Word for word, restate the lines from the start of the data below through the line containing "spec/30_encoding.md R94, single".

▶ Items from a dataset:
——————————
-- ==== Sys2Proof/Tests/Slice0.lean ====
section
/-! SUPPORT. The model's own tests: the WellFormed smoke, decoding of words written out from the encodings of
spec/30_encoding.md R94, single steps from the vectors of spec/95_test_vectors.md (the vector's id is in each comment), and
for every statement with hypotheses a witness that meets them. -/

namespace Sys2Proof.Tests

open Sys2Proof Sys2Proof.Machine

/-! ## WellFormed: a matched opcode is no `unmatched` instruction, in each part of R98 -/

theorem test_ill_formed_unmatched_00E0 : ¬ (Instr.unmatched 0x00E0#16).WellFormed := by decide
theorem test_ill_formed_unmatched_00EE : ¬ (Instr.unmatched 0x00EE#16).WellFormed := by decide
theorem test_ill_formed_unmatched_5120 : ¬ (Instr.unmatched 0x5120#16).WellFormed := by decide
theorem test_ill_formed_unmatched_812E : ¬ (Instr.unmatched 0x812E#16).WellFormed := by decide
theorem test_ill_formed_unmatched_9120 : ¬ (Instr.unmatched 0x9120#16).WellFormed := by decide
theorem test_ill_formed_unmatched_E19E : ¬ (Instr.unmatched 0xE19E#16).WellFormed := by decide
theorem test_ill_formed_unmatched_F165 : ¬ (Instr.unmatched 0xF165#16).WellFormed := by decide
theorem test_ill_formed_unmatched_6ABC : ¬ (Instr.unmatched 0x6ABC#16).WellFormed := by decide
/-- Section 2.6 of the vectors. -/
theorem test_well_formed_unmatched :
    [0x0000#16, 0x00E1#16, 0x00FF#16, 0x0123#16, 0x5121#16, 0x8008#16, 0x800F#16, 0x9001#16, 0xE000#16, 0xE09F#16,
      0xF000#16, 0xF01F#16, 0xF075#16, 0xF085#16, 0xFFFF#16].all (fun op => (Instr.unmatched op).wellFormed) = true := by
  decide

/-! ## Decoding, each constructor by a word written out bit by bit from its row of R94 -/

theorem test_decode_fix : decode 0b0000000011100000#16 = .cls ∧ decode 0b0000000011101110#16 = .ret := by decide
theorem test_decode_nnn :
    decode 0b0001101010111100#16 = .jp 0xABC#12 ∧ decode 0b0010010001010110#16 = .call 0x456#12 ∧
    decode 0b1010011110001001#16 = .ldI 0x789#12 ∧ decode 0b1011001100000000#16 = .jpV0 0x300#12 := by decide
theorem test_decode_xnn :
    decode 0b0011001101000010#16 = .seImm 0x3#4 0x42#8 ∧ decode 0b0100001101000011#16 = .sneImm 0x3#4 0x43#8 ∧
    decode 0b0110101010111100#16 = .ldImm 0xA#4 0xBC#8 ∧ decode 0b0111001000100000#16 = .addImm 0x2#4 0x20#8 ∧
    decode 0b1100001100001111#16 = .rnd 0x3#4 0x0F#8 := by decide
theorem test_decode_skip_registers :
    decode 0b0101000100100000#16 = .seReg 0x1#4 0x2#4 ∧ decode 0b1001000100100000#16 = .sneReg 0x1#4 0x2#4 := by decide
theorem test_decode_copy_bitwise :
    decode 0b1000101110100000#16 = .ldReg 0xB#4 0xA#4 ∧ decode 0b1000000100100001#16 = .orReg 0x1#4 0x2#4 ∧
    decode 0b1000000100100010#16 = .andReg 0x1#4 0x2#4 ∧ decode 0b1000000100100011#16 = .xorReg 0x1#4 0x2#4 := by decide
theorem test_decode_arithmetic :
    decode 0b1000000100100100#16 = .addReg 0x1#4 0x2#4 ∧ decode 0b1000000100100101#16 = .subReg 0x1#4 0x2#4 ∧
    decode 0b1000001101000110#16 = .shr 0x3#4 0x4#4 ∧ decode 0b1000000100100111#16 = .subnReg 0x1#4 0x2#4 ∧
    decode 0b1000001101001110#16 = .shl 0x3#4 0x4#4 := by decide
theorem test_decode_draw : decode 0b1101000100100101#16 = .drw 0x1#4 0x2#4 0x5#4 := by decide
theorem test_decode_keys :
    decode 0b1110001110011110#16 = .skp 0x3#4 ∧ decode 0b1110001110100001#16 = .sknp 0x3#4 ∧
    decode 0b1111001100001010#16 = .ldKey 0x3#4 := by decide
theorem test_decode_timers :
    decode 0b1111010100000111#16 = .ldVxDt 0x5#4 ∧ decode 0b1111010100010101#16 = .ldDt 0x5#4 ∧
    decode 0b1111010100011000#16 = .ldSt 0x5#4 := by decide
theorem test_decode_index :
    decode 0b1111000100011110#16 = .addI 0x1#4 ∧ decode 0b1111001000101001#16 = .ldF 0x2#4 ∧
    decode 0b1111010000110011#16 = .ldB 0x4#4 ∧ decode 0b1111001001010101#16 = .storeRegs 0x2#4 ∧
    decode 0b1111000101100101#16 = .loadRegs 0x1#4 := by decide
theorem test_decode_unmatched :
    decode 0x0000#16 = .unmatched 0x0000#16 ∧ decode 0x5121#16 = .unmatched 0x5121#16 ∧
    decode 0x8128#16 = .unmatched 0x8128#16 ∧ decode 0xF01F#16 = .unmatched 0xF01F#16 := by decide
/-- R62: the byte at the lower address is the high byte. -/
theorem test_decode_bytes : decodeBytes [0x6A#8, 0xBC#8, 0x12#8] = .ok (.ldImm 0xA#4 0xBC#8, [0x12#8]) := by decide
theorem test_decode_truncated : decodeBytes [0x6A#8] = .error .truncated := by decide
theorem test_decode_table_word : decodeTableWord 16 0xD125 = some (.drw 0x1#4 0x2#4 0x5#4) := by decide
/-- R95: two different rows fix some bit that they share differently. -/
theorem test_rows_disjoint : opcodeRows.Pairwise (fun r q => r.1 &&& q.1 &&& (r.2 ^^^ q.2) ≠ 0#16) := by decide

/-! ## Small states -/

/-- A field of the next state. -/
def get {α : Type} (o : Outcome) (f : State → α) : Option α :=
  match o with
  | .next s => some (f s)
  | .fault _ => none
  | .refused _ => none

/-- The reset state with some registers set. -/
def regs (rs : List (Nib × Byte)) : State := rs.foldl (fun s r => s.setV r.1 r.2) State.reset

/-- A state with `I` set. -/
def idx (w : Word) (s : State) : State := s.setI w

/-- A state with bytes in memory. -/
def bytes (a : Nat) (bs : List Byte) (s : State) : State := s.storeBytes a bs

/-- A state with one pixel set, given as (column, row). -/
def withPixel (col : Fin 64) (row : Fin 32) (s : State) : State := { s with px := setPixel s.px row col true }

/-- The configuration with `SHIFT_USES_VY` true. -/
def vyConfig : Config := { shiftUsesVy := true, cpuHz := 600, fontSet := Font.default }

/-- A configuration whose font has every byte 0xA5 (R7: `FONT_SET` is an argument). -/
def otherFont : Config := { shiftUsesVy := false, cpuHz := 600, fontSet := Vector.replicate 80 0xA5#8 }

/-- A state with the stack pointer set. -/
def withSp (n : Fin 17) (s : State) : State := { s with sp := n }

/-- A state running, past its first instruction. -/
def running (s : State) : State := { s with run := true, started := true }

/-! ## Single instructions, from the vectors -/

/-- G1. -/
theorem test_cls : get (exec .cls (withPixel 63 31 State.reset)) (fun t => (pixel t.px 31 63, t.dirty, t.pc)) =
    some (false, true, 0x0202#16) := by decide
/-- T4. -/
theorem test_ret : get (exec .ret { withSp 1 State.reset with stack := State.reset.stack.set 0 0x0234#16, pc := 0x0456#16 })
    (fun t => (t.sp, t.pc, t.stack[0])) = some (0, 0x0236#16, 0x0234#16) := by decide
/-- T5. -/
theorem test_ret_underflow : get (exec .ret State.reset) (fun t => (t.status, t.sp, t.pc)) =
    some (.faulted (.stackUnderflow 0x0200#16), 0, 0x0200#16) := by decide
/-- T1. -/
theorem test_jp : get (exec (.jp 0xABC#12) State.reset) (·.pc) = some 0x0ABC#16 := by decide
/-- T7. -/
theorem test_call : get (exec (.call 0x400#12) { withSp 15 State.reset with pc := 0x020A#16 })
    (fun t => (t.stack[15], t.sp, t.pc)) = some (0x020A#16, 16, 0x0400#16) := by decide
/-- T6. -/
theorem test_call_overflow : get (exec (.call 0x400#12) (withSp 16 State.reset)) (fun t => (t.status, t.pc)) =
    some (.faulted (.stackOverflow 0x0200#16), 0x0200#16) := by decide
/-- T10, T11. -/
theorem test_seImm : get (exec (.seImm 3#4 0x42#8) (regs [(3#4, 0x42#8)])) (·.pc) = some 0x0204#16 ∧
    get (exec (.seImm 3#4 0x43#8) (regs [(3#4, 0x42#8)])) (·.pc) = some 0x0202#16 := by decide
/-- T12, T13. -/
theorem test_sneImm : get (exec (.sneImm 3#4 0x42#8) (regs [(3#4, 0x42#8)])) (·.pc) = some 0x0202#16 ∧
    get (exec (.sneImm 3#4 0x43#8) (regs [(3#4, 0x42#8)])) (·.pc) = some 0x0204#16 := by decide
/-- T14, T15. -/
theorem test_seReg : get (exec (.seReg 1#4 2#4) (regs [(1#4, 7#8), (2#4, 7#8)])) (·.pc) = some 0x0204#16 ∧
    get (exec (.seReg 1#4 2#4) (regs [(1#4, 7#8), (2#4, 8#8)])) (·.pc) = some 0x0202#16 := by decide
/-- T16, T17. -/
theorem test_sneReg : get (exec (.sneReg 1#4 2#4) (regs [(1#4, 7#8), (2#4, 7#8)])) (·.pc) = some 0x0202#16 ∧
    get (exec (.sneReg 1#4 2#4) (regs [(1#4, 7#8), (2#4, 8#8)])) (·.pc) = some 0x0204#16 := by decide
/-- A2. -/
theorem test_ldImm : get (exec (.ldImm 15#4 0xFF#8) State.reset) (fun t => (t.getV 15#4, t.pc)) =
    some (0xFF#8, 0x0202#16) := by decide
/-- A3. -/
theorem test_addImm : get (exec (.addImm 2#4 0x20#8) (regs [(2#4, 0xF0#8)])) (fun t => (t.getV 2#4, t.getV 15#4)) =
    some (0x10#8, 0x00#8) := by decide
/-- A4. -/
theorem test_addImm_vf : get (exec (.addImm 15#4 0x01#8) (regs [(15#4, 0xFF#8)])) (·.getV 15#4) = some 0x00#8 := by decide
/-- A5. -/
theorem test_ldReg : get (exec (.ldReg 1#4 2#4) (regs [(1#4, 0x12#8), (2#4, 0x34#8)])) (·.getV 1#4) = some 0x34#8 := by decide
/-- A6. -/
theorem test_orReg : get (exec (.orReg 1#4 2#4) (regs [(1#4, 0x0F#8), (2#4, 0xF0#8), (15#4, 0x55#8)]))
    (fun t => (t.getV 1#4, t.getV 15#4)) = some (0xFF#8, 0x55#8) := by decide
/-- A7. -/
theorem test_andReg : get (exec (.andReg 1#4 2#4) (regs [(1#4, 0x3C#8), (2#4, 0x0F#8), (15#4, 0x55#8)]))
    (fun t => (t.getV 1#4, t.getV 15#4)) = some (0x0C#8, 0x55#8) := by decide
/-- A8. -/
theorem test_xorReg : get (exec (.xorReg 1#4 2#4) (regs [(1#4, 0xFF#8), (2#4, 0x0F#8), (15#4, 0x55#8)]))
    (fun t => (t.getV 1#4, t.getV 15#4)) = some (0xF0#8, 0x55#8) := by decide
/-- A12. -/
theorem test_addReg : get (exec (.addReg 1#4 2#4) (regs [(1#4, 0xFF#8), (2#4, 0x01#8)]))
    (fun t => (t.getV 1#4, t.getV 15#4)) = some (0x00#8, 0x01#8) := by decide
/-- A15: x = 15, the sum is lost. -/
theorem test_addReg_vf : get (exec (.addReg 15#4 1#4) (regs [(15#4, 0x02#8), (1#4, 0x03#8)])) (·.getV 15#4) =
    some 0x00#8 := by decide
/-- A18. -/
theorem test_subReg : get (exec (.subReg 1#4 2#4) (regs [(1#4, 0x03#8), (2#4, 0x0A#8)]))
    (fun t => (t.getV 1#4, t.getV 15#4)) = some (0xF9#8, 0x01#8) := by decide
/-- A19. -/
theorem test_subReg_equal : get (exec (.subReg 1#4 2#4) (regs [(1#4, 7#8), (2#4, 7#8), (15#4, 1#8)]))
    (fun t => (t.getV 1#4, t.getV 15#4)) = some (0x00#8, 0x00#8) := by decide
/-- A22. -/
theorem test_subnReg : get (exec (.subnReg 1#4 2#4) (regs [(1#4, 0x0A#8), (2#4, 0x03#8)]))
    (fun t => (t.getV 1#4, t.getV 15#4)) = some (0xF9#8, 0x01#8) := by decide
/-- A25. -/
theorem test_shr : get (exec (.shr 1#4 2#4) (regs [(1#4, 0x05#8), (2#4, 0xF0#8)]))
    (fun t => (t.getV 1#4, t.getV 15#4)) = some (0x02#8, 0x01#8) := by decide
/-- A26. -/
theorem test_shr_vy : get (exec (.shr 1#4 2#4)
      { regs [(1#4, 0x05#8), (2#4, 0xF0#8)] with cfg := vyConfig })
    (fun t => (t.getV 1#4, t.getV 2#4, t.getV 15#4)) = some (0x78#8, 0xF0#8, 0x00#8) := by decide
/-- A29: the flag is 0x80. -/
theorem test_shl : get (exec (.shl 1#4 2#4) (regs [(1#4, 0x81#8), (2#4, 0x01#8)]))
    (fun t => (t.getV 1#4, t.getV 15#4)) = some (0x02#8, 0x80#8) := by decide
/-- A34. -/
theorem test_shl_vy : get (exec (.shl 15#4 2#4)
      { regs [(2#4, 0xFF#8)] with cfg := vyConfig }) (·.getV 15#4) = some 0x80#8 := by decide
/-- M1. -/
theorem test_ldI : get (exec (.ldI 0x123#12) State.reset) (·.I) = some 0x0123#16 := by decide
/-- T8. -/
theorem test_jpV0 : get (exec (.jpV0 0xFFF#12) (regs [(0#4, 0xFF#8)])) (·.pc) = some 0x10FE#16 := by decide
/-- A36: mask 0 gives 0 whatever the draw. -/
theorem test_rnd : get (exec (.rnd 3#4 0x00#8) (regs [(3#4, 0x55#8)])) (fun t => (t.draws, t.pc)) =
    some (1, 0x0202#16) ∧ ∀ b : Byte, b &&& 0x00#8 = 0x00#8 := by decide
/-- G4: wrap with a collision on the wrapped part. -/
theorem test_drw : get (exec (.drw 1#4 2#4 1#4)
      (withPixel 0 31 (bytes 0x300 [0xFF#8] (idx 0x0300#16 (regs [(1#4, 60#8), (2#4, 31#8)])))))
    (fun t => (pixel t.px 31 60, pixel t.px 31 63, pixel t.px 31 0, pixel t.px 31 3, pixel t.px 31 4, t.getV 15#4)) =
    some (true, true, false, true, false, 0x01#8) := by decide
/-- G5: vertical wrap, no collision. -/
theorem test_drw_wrap : get (exec (.drw 1#4 2#4 2#4)
      (bytes 0x300 [0x80#8, 0x80#8] (idx 0x0300#16 (regs [(1#4, 63#8), (2#4, 31#8)]))))
    (fun t => (pixel t.px 31 63, pixel t.px 0 63, t.getV 15#4, t.dirty)) = some (true, true, 0x00#8, true) := by decide
/-- K1, K5. -/
theorem test_skp : get (exec (.skp 3#4) ((regs [(3#4, 7#8)]).keypadSet 7#4 .pressed)) (·.pc) = some 0x0204#16 ∧
    get (exec (.skp 3#4) (regs [(3#4, 0x10#8)])) (fun t => (t.status, t.pc)) =
      some (.faulted (.keyRange 0x10#8), 0x0200#16) := by decide
/-- K4, K6. -/
theorem test_sknp : get (exec (.sknp 3#4) (regs [(3#4, 7#8)])) (·.pc) = some 0x0204#16 ∧
    get (exec (.sknp 3#4) ((regs [(3#4, 0xFF#8)]).keypadSet 15#4 .pressed)) (·.status) =
      some (.faulted (.keyRange 0xFF#8)) := by decide
/-- K9. -/
theorem test_ldVxDt : get (exec (.ldVxDt 5#4) (State.reset.setDT 0x2A#8)) (·.getV 5#4) = some 0x2A#8 := by decide
/-- K8: a key already held does not satisfy the wait. -/
theorem test_ldKey : get (exec (.ldKey 3#4) (State.reset.keypadSet 3#4 .pressed)) (fun t => (t.wait, t.pc)) =
    some (({ active := true, target := 3#4 } : Wait), 0x0200#16) := by decide
/-- K10. -/
theorem test_ldDt : get (exec (.ldDt 5#4) (regs [(5#4, 0x2A#8)])) (·.DT) = some 0x2A#8 := by decide
/-- K12. -/
theorem test_ldSt : get (exec (.ldSt 5#4) (State.reset.setST 0x09#8)) (fun t => (t.ST, t.beep)) =
    some (0x00#8, false) := by decide
/-- M2. -/
theorem test_addI : get (exec (.addI 1#4) (idx 0x0FFF#16 (regs [(1#4, 0x01#8)]))) (fun t => (t.I, t.getV 15#4)) =
    some (0x1000#16, 0x00#8) := by decide
/-- M4. -/
theorem test_addI_overflow : get (exec (.addI 1#4) (idx 0xFF01#16 (regs [(1#4, 0xFF#8)])))
    (fun t => (t.status, t.I, t.pc)) = some (.faulted (.indexOverflow 0xFF01#16 0xFF#8), 0xFF01#16, 0x0200#16) := by decide
/-- M7. -/
theorem test_ldF : get (exec (.ldF 2#4) (regs [(2#4, 0xFF#8)])) (·.I) = some 0x04FB#16 := by decide
/-- M9. -/
theorem test_ldB : get (exec (.ldB 4#4) (idx 0x0300#16 (regs [(4#4, 0x95#8)]))) (fun t => (t.readBytes 0x300 4, t.I)) =
    some ([1#8, 4#8, 9#8, 0#8], 0x0300#16) := by decide
/-- M13. -/
theorem test_ldB_range : get (exec (.ldB 4#4) (idx 0x0FFE#16 (regs [(4#4, 0x01#8)]))) (fun t => (t.status, t.mem)) =
    some (.faulted (.memRange 0x0FFE#16 3), []) := by decide
/-- M14. -/
theorem test_storeRegs : get (exec (.storeRegs 1#4) (idx 0x0300#16 (regs [(0#4, 1#8), (1#4, 2#8), (2#4, 3#8)])))
    (fun t => (t.readBytes 0x300 3, t.I)) = some ([1#8, 2#8, 0#8], 0x0302#16) := by decide
/-- M17. -/
theorem test_storeRegs_range : get (exec (.storeRegs 15#4) (idx 0x0FF1#16 (regs [(0#4, 0xAB#8)])))
    (fun t => (t.status, t.mem, t.I)) = some (.faulted (.memRange 0x0FF1#16 16), [], 0x0FF1#16) := by decide
/-- M20. -/
theorem test_loadRegs : get (exec (.loadRegs 1#4)
      (bytes 0x300 [0x11#8, 0x22#8, 0x33#8] (idx 0x0300#16 (regs [(2#4, 0x77#8)]))))
    (fun t => (t.getV 0#4, t.getV 1#4, t.getV 2#4, t.I)) = some (0x11#8, 0x22#8, 0x77#8, 0x0302#16) := by decide
/-- M23. -/
theorem test_loadRegs_range : get (exec (.loadRegs 1#4) (idx 0x0FFF#16 State.reset)) (fun t => (t.status, t.V)) =
    some (.faulted (.memRange 0x0FFF#16 2), State.reset.V) := by decide
/-- T18. -/
theorem test_unmatched : get (exec (decode 0x5121#16) (regs [(1#4, 7#8), (2#4, 7#8)])) (fun t => (t.pc, t.outputs)) =
    some (0x0202#16, [.diag .unknownOpcode 0x5121#16]) := by decide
——————————
▶ RESULT BELOW:
-- ==== Sys2Proof/Tests/Slice0.lean ====
section
/-! SUPPORT. The model's own tests: the WellFormed smoke, decoding of words written out from the encodings of
spec/30_encoding.md R94, single steps from the vectors of spec/95_test_vectors.md (the vector's id is in each comment), and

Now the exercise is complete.